- _WORK TO BE COMPLETED_:
Within the data that follows, set down exactly the lines from the one containing "(eachOf l closeInvolved s).chamber" through the one containing "now_closeInvolved, hne, if_false]", both ends included.
-------- TASK DATA --------
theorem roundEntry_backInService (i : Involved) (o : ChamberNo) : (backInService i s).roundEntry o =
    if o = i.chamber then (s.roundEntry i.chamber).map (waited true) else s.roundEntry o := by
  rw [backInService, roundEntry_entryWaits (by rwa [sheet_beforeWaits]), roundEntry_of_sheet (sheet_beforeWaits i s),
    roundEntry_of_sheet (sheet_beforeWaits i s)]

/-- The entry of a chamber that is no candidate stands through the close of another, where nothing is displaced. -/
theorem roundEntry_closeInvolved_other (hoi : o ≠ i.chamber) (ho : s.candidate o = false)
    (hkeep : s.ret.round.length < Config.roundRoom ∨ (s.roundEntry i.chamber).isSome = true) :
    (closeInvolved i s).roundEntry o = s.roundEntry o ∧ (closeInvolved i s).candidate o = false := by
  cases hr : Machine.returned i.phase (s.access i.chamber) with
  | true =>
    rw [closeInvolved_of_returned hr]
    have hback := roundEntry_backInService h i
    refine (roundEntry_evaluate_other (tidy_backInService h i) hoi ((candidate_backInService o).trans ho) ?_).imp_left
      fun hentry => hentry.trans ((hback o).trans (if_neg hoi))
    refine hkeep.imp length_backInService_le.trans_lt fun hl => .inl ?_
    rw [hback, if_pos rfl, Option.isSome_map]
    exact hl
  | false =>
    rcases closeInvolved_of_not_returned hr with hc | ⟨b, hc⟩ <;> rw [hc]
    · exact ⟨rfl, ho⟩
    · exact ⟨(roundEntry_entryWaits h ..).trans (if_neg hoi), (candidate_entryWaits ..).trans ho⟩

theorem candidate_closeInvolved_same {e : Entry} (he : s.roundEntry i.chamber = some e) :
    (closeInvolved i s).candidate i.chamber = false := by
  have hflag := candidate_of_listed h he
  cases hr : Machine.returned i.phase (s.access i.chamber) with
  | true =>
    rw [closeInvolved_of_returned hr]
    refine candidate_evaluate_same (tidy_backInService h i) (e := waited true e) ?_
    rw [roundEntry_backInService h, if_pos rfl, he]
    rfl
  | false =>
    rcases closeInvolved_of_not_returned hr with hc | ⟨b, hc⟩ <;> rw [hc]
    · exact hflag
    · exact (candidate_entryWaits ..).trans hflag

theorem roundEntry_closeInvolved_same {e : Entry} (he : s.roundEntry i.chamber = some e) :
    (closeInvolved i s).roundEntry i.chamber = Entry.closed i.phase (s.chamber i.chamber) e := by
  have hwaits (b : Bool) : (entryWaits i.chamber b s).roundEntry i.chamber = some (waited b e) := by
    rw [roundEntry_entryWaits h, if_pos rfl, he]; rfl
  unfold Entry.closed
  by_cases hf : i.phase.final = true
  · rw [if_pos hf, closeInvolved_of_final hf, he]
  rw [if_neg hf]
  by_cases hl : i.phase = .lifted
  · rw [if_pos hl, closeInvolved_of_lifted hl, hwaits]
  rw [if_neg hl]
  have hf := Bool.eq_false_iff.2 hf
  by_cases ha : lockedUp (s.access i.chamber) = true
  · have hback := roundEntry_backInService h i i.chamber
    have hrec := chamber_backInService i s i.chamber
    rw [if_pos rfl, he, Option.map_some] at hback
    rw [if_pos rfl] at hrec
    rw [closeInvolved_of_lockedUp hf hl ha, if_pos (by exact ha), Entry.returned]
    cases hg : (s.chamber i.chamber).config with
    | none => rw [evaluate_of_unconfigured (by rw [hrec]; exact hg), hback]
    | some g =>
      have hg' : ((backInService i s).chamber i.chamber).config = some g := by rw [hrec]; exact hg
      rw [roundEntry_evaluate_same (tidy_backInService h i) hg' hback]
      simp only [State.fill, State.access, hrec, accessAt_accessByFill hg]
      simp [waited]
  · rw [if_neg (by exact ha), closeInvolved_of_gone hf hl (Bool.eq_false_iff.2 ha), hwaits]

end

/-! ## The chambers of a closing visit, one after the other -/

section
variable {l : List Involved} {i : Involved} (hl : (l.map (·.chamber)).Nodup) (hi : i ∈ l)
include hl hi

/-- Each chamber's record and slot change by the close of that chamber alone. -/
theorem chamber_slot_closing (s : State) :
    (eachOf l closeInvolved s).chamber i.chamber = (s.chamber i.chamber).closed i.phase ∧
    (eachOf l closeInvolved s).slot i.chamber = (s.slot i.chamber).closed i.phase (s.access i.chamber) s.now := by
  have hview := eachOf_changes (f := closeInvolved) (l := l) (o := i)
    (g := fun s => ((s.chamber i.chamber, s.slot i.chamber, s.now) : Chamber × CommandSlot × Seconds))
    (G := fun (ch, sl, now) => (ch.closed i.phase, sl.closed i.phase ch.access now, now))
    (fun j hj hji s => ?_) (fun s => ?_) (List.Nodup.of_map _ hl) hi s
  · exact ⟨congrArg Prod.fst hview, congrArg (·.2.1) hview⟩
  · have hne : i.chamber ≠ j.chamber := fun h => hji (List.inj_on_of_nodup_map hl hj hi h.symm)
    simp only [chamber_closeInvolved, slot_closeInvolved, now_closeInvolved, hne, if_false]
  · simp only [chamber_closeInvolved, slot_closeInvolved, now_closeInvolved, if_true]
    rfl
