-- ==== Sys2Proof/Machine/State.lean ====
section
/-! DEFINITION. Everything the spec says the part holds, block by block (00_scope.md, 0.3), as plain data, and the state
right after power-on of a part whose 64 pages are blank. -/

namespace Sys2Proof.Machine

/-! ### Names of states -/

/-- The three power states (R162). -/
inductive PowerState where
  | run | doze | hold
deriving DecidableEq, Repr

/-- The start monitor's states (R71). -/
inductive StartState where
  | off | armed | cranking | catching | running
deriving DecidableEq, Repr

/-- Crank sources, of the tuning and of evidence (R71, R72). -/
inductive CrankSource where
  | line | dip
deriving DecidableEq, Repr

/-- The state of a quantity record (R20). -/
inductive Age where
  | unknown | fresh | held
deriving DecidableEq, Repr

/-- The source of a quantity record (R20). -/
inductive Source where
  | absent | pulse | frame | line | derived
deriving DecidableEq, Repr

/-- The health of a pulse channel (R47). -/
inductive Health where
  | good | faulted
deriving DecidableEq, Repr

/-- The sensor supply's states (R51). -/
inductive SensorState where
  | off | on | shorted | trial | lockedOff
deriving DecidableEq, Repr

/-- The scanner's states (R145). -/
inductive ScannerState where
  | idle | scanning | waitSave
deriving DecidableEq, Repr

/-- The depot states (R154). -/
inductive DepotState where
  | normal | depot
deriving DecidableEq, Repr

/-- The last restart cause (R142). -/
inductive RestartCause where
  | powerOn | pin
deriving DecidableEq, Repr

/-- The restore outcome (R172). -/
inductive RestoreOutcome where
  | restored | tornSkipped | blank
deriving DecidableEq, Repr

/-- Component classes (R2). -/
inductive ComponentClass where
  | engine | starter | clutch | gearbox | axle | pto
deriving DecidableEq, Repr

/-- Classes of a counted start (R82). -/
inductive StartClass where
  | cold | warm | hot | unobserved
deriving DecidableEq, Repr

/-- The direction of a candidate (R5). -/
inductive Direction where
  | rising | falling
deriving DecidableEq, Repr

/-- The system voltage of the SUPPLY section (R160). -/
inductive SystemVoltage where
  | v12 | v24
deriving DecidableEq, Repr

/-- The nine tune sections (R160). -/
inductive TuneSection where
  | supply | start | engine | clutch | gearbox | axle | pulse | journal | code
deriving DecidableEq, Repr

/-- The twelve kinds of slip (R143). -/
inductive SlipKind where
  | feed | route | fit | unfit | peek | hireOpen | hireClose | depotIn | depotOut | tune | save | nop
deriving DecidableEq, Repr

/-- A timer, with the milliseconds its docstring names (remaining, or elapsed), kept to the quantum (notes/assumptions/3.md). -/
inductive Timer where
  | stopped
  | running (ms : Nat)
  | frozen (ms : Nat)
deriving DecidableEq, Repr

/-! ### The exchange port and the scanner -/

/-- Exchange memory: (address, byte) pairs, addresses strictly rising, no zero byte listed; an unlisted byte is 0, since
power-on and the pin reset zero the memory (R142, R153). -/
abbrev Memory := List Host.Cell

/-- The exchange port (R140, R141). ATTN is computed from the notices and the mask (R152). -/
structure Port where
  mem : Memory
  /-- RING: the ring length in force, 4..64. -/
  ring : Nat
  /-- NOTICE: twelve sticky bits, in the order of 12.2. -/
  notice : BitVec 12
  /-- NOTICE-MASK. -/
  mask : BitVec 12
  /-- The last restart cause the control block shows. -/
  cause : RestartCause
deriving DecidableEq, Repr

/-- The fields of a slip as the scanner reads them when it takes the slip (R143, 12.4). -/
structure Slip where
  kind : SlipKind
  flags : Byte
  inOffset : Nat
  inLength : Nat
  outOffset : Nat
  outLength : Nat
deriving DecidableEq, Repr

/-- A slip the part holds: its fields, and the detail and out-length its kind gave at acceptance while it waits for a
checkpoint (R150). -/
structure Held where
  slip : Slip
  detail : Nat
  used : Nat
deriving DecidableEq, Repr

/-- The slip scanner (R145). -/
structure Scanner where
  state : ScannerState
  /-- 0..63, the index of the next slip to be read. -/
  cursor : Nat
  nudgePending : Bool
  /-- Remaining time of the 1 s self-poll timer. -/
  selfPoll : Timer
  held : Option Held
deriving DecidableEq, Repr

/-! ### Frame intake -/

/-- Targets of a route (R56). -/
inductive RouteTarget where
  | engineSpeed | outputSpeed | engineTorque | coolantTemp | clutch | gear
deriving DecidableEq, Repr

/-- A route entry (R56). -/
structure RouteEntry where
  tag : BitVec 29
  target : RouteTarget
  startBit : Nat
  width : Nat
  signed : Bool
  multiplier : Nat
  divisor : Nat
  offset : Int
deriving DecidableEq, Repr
--------
-------- TASK DATA --------
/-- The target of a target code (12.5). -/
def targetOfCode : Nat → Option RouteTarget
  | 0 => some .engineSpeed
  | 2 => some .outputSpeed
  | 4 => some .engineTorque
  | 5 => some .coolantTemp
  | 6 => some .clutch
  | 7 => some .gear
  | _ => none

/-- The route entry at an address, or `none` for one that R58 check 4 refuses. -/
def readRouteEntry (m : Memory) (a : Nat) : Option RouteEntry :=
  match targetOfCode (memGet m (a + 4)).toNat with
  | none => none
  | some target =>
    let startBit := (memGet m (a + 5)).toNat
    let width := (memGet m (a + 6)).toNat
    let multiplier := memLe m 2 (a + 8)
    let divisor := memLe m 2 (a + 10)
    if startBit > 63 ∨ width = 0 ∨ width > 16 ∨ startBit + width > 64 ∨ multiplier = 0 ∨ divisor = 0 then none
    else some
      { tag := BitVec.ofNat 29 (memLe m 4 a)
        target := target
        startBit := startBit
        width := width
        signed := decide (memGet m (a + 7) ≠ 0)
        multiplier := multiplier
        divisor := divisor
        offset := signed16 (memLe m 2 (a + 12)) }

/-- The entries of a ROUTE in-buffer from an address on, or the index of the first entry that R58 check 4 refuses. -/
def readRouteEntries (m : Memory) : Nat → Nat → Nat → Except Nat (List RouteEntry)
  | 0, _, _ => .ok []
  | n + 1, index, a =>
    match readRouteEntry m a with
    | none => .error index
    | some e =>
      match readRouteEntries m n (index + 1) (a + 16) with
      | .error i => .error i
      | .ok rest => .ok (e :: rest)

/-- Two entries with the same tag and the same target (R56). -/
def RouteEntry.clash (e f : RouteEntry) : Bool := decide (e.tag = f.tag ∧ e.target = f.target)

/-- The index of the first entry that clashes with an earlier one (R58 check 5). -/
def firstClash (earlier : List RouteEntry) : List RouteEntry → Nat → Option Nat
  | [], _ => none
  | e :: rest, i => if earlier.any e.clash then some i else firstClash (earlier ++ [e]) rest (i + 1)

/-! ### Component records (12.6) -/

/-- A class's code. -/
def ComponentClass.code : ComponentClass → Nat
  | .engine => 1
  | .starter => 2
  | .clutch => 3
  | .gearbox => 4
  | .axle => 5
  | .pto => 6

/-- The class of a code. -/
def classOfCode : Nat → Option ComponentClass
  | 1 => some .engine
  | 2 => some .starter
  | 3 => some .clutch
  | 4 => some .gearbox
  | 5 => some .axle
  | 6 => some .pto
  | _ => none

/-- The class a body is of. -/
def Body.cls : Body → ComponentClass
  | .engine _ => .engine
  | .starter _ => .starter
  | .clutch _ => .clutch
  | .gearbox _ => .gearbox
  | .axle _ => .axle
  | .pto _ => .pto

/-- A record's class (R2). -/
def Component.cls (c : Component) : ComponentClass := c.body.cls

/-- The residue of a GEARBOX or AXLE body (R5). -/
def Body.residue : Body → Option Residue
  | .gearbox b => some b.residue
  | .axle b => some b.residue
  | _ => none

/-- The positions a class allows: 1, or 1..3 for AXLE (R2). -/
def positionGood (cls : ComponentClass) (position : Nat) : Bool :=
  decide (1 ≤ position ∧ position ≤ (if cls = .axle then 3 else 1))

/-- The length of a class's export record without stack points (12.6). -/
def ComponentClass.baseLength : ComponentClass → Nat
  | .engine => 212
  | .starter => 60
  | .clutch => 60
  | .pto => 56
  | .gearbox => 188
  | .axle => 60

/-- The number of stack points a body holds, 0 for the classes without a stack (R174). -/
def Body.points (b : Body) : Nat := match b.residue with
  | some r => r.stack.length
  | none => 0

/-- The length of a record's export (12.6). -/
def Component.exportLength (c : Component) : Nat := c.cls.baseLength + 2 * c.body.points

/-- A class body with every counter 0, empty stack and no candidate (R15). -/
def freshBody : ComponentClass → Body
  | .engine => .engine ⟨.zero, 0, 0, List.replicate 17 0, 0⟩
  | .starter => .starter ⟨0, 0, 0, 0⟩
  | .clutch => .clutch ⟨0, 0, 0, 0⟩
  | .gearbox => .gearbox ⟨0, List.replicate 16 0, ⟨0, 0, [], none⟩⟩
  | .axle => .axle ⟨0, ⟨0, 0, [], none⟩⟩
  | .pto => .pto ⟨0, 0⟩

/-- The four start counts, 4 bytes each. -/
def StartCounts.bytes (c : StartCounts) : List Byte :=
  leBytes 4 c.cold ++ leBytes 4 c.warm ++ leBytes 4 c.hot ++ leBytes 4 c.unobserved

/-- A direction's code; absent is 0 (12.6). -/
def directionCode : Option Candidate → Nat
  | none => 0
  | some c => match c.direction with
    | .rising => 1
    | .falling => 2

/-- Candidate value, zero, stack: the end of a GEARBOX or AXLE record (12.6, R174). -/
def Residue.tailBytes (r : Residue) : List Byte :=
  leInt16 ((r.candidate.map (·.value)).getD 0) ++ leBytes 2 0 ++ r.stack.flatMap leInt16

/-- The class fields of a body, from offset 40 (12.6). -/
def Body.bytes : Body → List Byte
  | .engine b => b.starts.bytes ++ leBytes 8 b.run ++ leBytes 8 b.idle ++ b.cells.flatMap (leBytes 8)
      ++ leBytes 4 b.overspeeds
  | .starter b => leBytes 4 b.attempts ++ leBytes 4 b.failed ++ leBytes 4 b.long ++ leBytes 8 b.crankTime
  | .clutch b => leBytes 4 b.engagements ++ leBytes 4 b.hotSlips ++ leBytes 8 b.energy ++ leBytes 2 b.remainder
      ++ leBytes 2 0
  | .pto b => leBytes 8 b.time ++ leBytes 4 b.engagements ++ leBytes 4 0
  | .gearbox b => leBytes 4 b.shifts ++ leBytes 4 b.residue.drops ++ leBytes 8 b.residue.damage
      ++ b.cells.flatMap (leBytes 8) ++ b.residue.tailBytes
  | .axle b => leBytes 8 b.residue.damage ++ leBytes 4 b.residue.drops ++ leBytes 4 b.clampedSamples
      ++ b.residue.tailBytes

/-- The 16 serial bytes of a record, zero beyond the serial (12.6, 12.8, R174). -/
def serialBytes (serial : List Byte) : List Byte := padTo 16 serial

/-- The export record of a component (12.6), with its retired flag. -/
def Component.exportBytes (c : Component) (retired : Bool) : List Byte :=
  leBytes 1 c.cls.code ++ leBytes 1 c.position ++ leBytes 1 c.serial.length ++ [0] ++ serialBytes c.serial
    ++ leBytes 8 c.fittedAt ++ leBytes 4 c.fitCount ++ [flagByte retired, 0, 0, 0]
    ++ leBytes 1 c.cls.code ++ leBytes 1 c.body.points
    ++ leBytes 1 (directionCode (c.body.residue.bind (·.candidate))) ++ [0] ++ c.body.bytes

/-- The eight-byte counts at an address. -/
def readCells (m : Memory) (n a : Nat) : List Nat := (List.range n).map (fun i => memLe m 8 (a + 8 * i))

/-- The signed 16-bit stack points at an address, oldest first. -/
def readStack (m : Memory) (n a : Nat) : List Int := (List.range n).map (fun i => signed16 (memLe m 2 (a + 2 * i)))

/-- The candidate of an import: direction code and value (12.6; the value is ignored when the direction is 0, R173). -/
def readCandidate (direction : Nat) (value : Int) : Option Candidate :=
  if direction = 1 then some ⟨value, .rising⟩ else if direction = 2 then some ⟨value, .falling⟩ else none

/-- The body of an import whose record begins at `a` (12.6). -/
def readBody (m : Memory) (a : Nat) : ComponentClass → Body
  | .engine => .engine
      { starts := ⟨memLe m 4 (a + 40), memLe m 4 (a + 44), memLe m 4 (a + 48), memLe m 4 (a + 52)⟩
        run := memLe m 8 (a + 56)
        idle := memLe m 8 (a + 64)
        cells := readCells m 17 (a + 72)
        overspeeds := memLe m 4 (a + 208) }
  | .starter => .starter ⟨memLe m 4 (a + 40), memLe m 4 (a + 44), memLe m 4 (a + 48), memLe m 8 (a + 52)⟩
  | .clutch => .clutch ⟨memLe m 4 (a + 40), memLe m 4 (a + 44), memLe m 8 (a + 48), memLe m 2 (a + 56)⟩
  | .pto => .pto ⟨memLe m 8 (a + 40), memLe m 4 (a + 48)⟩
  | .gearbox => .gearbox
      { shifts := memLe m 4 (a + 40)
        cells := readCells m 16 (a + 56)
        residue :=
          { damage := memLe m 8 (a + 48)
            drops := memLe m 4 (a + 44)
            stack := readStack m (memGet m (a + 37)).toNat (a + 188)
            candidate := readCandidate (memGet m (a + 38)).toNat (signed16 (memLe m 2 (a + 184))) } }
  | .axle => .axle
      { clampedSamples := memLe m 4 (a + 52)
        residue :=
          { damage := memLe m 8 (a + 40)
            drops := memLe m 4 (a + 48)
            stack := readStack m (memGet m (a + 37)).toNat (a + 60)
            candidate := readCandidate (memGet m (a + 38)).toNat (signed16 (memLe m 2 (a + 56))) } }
--------
-------- TASK DATA --------
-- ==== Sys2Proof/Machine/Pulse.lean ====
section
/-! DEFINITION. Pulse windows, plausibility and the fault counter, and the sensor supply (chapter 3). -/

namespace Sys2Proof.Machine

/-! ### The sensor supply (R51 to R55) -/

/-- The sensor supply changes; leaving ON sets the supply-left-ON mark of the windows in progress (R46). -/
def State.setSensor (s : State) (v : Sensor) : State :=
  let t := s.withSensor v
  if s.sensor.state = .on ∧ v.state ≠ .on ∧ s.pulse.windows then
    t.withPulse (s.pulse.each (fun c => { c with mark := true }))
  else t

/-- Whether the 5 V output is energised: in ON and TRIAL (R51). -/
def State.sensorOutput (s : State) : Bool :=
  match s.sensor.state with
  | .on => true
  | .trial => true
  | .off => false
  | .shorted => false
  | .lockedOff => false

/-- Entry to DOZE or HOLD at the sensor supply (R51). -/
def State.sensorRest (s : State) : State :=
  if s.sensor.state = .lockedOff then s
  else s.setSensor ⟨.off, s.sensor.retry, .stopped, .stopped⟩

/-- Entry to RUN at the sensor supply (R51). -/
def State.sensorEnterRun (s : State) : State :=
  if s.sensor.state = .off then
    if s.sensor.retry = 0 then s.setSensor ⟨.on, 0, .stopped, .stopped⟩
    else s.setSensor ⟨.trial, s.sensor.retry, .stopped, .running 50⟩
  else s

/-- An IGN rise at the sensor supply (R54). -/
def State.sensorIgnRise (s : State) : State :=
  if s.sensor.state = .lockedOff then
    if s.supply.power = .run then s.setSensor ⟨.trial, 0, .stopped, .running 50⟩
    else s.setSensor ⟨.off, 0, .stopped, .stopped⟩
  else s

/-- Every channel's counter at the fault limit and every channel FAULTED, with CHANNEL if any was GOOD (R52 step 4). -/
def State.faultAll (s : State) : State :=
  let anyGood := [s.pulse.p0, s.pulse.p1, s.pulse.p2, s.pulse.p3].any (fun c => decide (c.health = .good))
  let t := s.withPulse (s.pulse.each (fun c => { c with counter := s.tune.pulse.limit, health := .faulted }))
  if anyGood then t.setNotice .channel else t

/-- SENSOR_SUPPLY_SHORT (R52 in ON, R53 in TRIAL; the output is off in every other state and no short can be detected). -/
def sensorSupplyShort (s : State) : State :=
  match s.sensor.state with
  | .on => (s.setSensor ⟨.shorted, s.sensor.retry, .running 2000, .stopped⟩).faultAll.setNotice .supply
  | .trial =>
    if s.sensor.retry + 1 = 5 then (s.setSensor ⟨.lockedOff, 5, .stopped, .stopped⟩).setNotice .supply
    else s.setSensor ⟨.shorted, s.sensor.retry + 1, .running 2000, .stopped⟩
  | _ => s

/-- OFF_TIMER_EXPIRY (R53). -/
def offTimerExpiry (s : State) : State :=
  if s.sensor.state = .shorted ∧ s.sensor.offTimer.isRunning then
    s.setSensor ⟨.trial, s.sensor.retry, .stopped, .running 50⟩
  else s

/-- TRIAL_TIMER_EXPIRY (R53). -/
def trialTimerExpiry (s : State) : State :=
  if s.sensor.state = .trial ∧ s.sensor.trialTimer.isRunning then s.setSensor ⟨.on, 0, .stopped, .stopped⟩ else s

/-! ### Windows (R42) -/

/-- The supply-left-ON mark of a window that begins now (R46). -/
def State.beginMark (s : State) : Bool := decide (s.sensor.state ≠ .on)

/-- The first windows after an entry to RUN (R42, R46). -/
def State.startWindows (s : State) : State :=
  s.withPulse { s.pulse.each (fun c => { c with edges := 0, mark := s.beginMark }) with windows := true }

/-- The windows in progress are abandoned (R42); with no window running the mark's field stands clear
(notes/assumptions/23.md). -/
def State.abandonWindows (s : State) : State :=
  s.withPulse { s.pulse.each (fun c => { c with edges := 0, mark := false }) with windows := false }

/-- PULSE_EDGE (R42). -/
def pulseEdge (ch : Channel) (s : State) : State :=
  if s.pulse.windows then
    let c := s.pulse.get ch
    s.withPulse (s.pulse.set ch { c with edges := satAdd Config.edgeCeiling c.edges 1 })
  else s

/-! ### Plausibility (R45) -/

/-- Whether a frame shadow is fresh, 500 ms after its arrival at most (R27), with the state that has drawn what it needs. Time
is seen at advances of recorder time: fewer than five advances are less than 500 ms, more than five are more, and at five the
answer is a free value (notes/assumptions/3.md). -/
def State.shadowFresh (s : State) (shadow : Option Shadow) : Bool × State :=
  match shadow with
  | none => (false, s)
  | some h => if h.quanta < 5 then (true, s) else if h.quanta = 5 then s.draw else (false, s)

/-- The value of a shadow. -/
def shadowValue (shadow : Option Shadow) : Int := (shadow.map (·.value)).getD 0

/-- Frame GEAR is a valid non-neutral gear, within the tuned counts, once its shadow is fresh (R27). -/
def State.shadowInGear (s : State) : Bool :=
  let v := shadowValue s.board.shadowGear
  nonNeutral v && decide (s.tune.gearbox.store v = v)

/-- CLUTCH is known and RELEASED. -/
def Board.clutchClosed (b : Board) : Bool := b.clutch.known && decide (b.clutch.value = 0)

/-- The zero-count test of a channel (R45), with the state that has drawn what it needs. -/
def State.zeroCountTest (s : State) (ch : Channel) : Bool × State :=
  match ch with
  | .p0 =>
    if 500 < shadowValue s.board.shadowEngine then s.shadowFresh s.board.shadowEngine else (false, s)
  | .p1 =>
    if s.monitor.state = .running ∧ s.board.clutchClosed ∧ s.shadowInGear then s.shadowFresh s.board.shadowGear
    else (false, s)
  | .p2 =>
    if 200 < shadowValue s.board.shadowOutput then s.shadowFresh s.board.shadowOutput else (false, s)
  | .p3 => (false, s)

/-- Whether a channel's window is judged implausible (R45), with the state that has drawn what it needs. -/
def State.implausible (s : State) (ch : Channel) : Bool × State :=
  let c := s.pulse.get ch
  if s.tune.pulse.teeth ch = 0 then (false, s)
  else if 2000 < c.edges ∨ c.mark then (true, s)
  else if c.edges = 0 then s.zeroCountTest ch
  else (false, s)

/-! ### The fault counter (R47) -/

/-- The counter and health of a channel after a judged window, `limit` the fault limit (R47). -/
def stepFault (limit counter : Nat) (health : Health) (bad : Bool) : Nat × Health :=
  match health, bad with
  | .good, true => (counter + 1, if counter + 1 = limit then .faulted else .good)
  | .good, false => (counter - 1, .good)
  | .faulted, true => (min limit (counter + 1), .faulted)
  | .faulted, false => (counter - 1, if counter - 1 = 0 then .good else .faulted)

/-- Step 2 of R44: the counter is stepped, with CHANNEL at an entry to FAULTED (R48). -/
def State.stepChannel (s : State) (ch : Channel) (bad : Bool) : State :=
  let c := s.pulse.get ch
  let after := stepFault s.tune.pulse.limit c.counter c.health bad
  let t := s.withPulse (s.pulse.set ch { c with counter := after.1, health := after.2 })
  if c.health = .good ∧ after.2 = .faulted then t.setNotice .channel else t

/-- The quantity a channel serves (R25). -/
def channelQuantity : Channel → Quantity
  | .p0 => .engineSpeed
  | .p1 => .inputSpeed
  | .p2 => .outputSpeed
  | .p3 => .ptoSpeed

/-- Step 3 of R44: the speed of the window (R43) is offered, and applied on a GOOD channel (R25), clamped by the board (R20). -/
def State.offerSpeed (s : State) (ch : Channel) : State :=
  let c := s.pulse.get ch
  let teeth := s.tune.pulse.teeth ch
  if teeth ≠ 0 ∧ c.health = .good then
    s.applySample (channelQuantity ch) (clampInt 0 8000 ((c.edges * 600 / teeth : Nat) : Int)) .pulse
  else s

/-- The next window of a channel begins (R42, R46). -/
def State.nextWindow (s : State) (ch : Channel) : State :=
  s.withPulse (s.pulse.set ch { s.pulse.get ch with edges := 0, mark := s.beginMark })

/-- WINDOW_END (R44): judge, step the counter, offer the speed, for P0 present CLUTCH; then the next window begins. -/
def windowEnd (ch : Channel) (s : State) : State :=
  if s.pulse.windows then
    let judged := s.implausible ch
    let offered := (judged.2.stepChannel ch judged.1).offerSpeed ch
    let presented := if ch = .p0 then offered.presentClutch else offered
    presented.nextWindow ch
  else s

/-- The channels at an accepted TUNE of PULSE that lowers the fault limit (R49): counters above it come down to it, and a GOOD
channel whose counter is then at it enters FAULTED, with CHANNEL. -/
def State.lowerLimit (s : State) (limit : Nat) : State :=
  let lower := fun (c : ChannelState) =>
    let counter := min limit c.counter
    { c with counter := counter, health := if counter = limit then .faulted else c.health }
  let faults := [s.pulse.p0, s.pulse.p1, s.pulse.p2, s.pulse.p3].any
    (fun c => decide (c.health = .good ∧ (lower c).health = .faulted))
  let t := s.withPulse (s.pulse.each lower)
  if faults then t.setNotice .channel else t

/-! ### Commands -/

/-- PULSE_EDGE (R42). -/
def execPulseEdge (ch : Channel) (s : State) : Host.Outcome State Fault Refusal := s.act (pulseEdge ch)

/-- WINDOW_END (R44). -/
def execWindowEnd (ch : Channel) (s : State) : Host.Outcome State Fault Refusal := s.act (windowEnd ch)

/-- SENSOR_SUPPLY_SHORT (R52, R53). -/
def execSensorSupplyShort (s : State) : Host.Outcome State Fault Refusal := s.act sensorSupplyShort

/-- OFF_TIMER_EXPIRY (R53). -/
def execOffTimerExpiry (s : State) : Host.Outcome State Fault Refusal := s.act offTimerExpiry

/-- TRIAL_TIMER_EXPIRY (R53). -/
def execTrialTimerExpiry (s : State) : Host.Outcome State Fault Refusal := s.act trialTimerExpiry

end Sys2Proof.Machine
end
--------
- _SOLUTION BELOW_:
    (eachOf l closeInvolved s).chamber i.chamber = (s.chamber i.chamber).closed i.phase ∧
    (eachOf l closeInvolved s).slot i.chamber = (s.slot i.chamber).closed i.phase (s.access i.chamber) s.now := by
  have hview := eachOf_changes (f := closeInvolved) (l := l) (o := i)
    (g := fun s => ((s.chamber i.chamber, s.slot i.chamber, s.now) : Chamber × CommandSlot × Seconds))
    (G := fun (ch, sl, now) => (ch.closed i.phase, sl.closed i.phase ch.access now, now))
    (fun j hj hji s => ?_) (fun s => ?_) (List.Nodup.of_map _ hl) hi s
  · exact ⟨congrArg Prod.fst hview, congrArg (·.2.1) hview⟩
  · have hne : i.chamber ≠ j.chamber := fun h => hji (List.inj_on_of_nodup_map hl hj hi h.symm)
    simp only [chamber_closeInvolved, slot_closeInvolved, now_closeInvolved, hne, if_false]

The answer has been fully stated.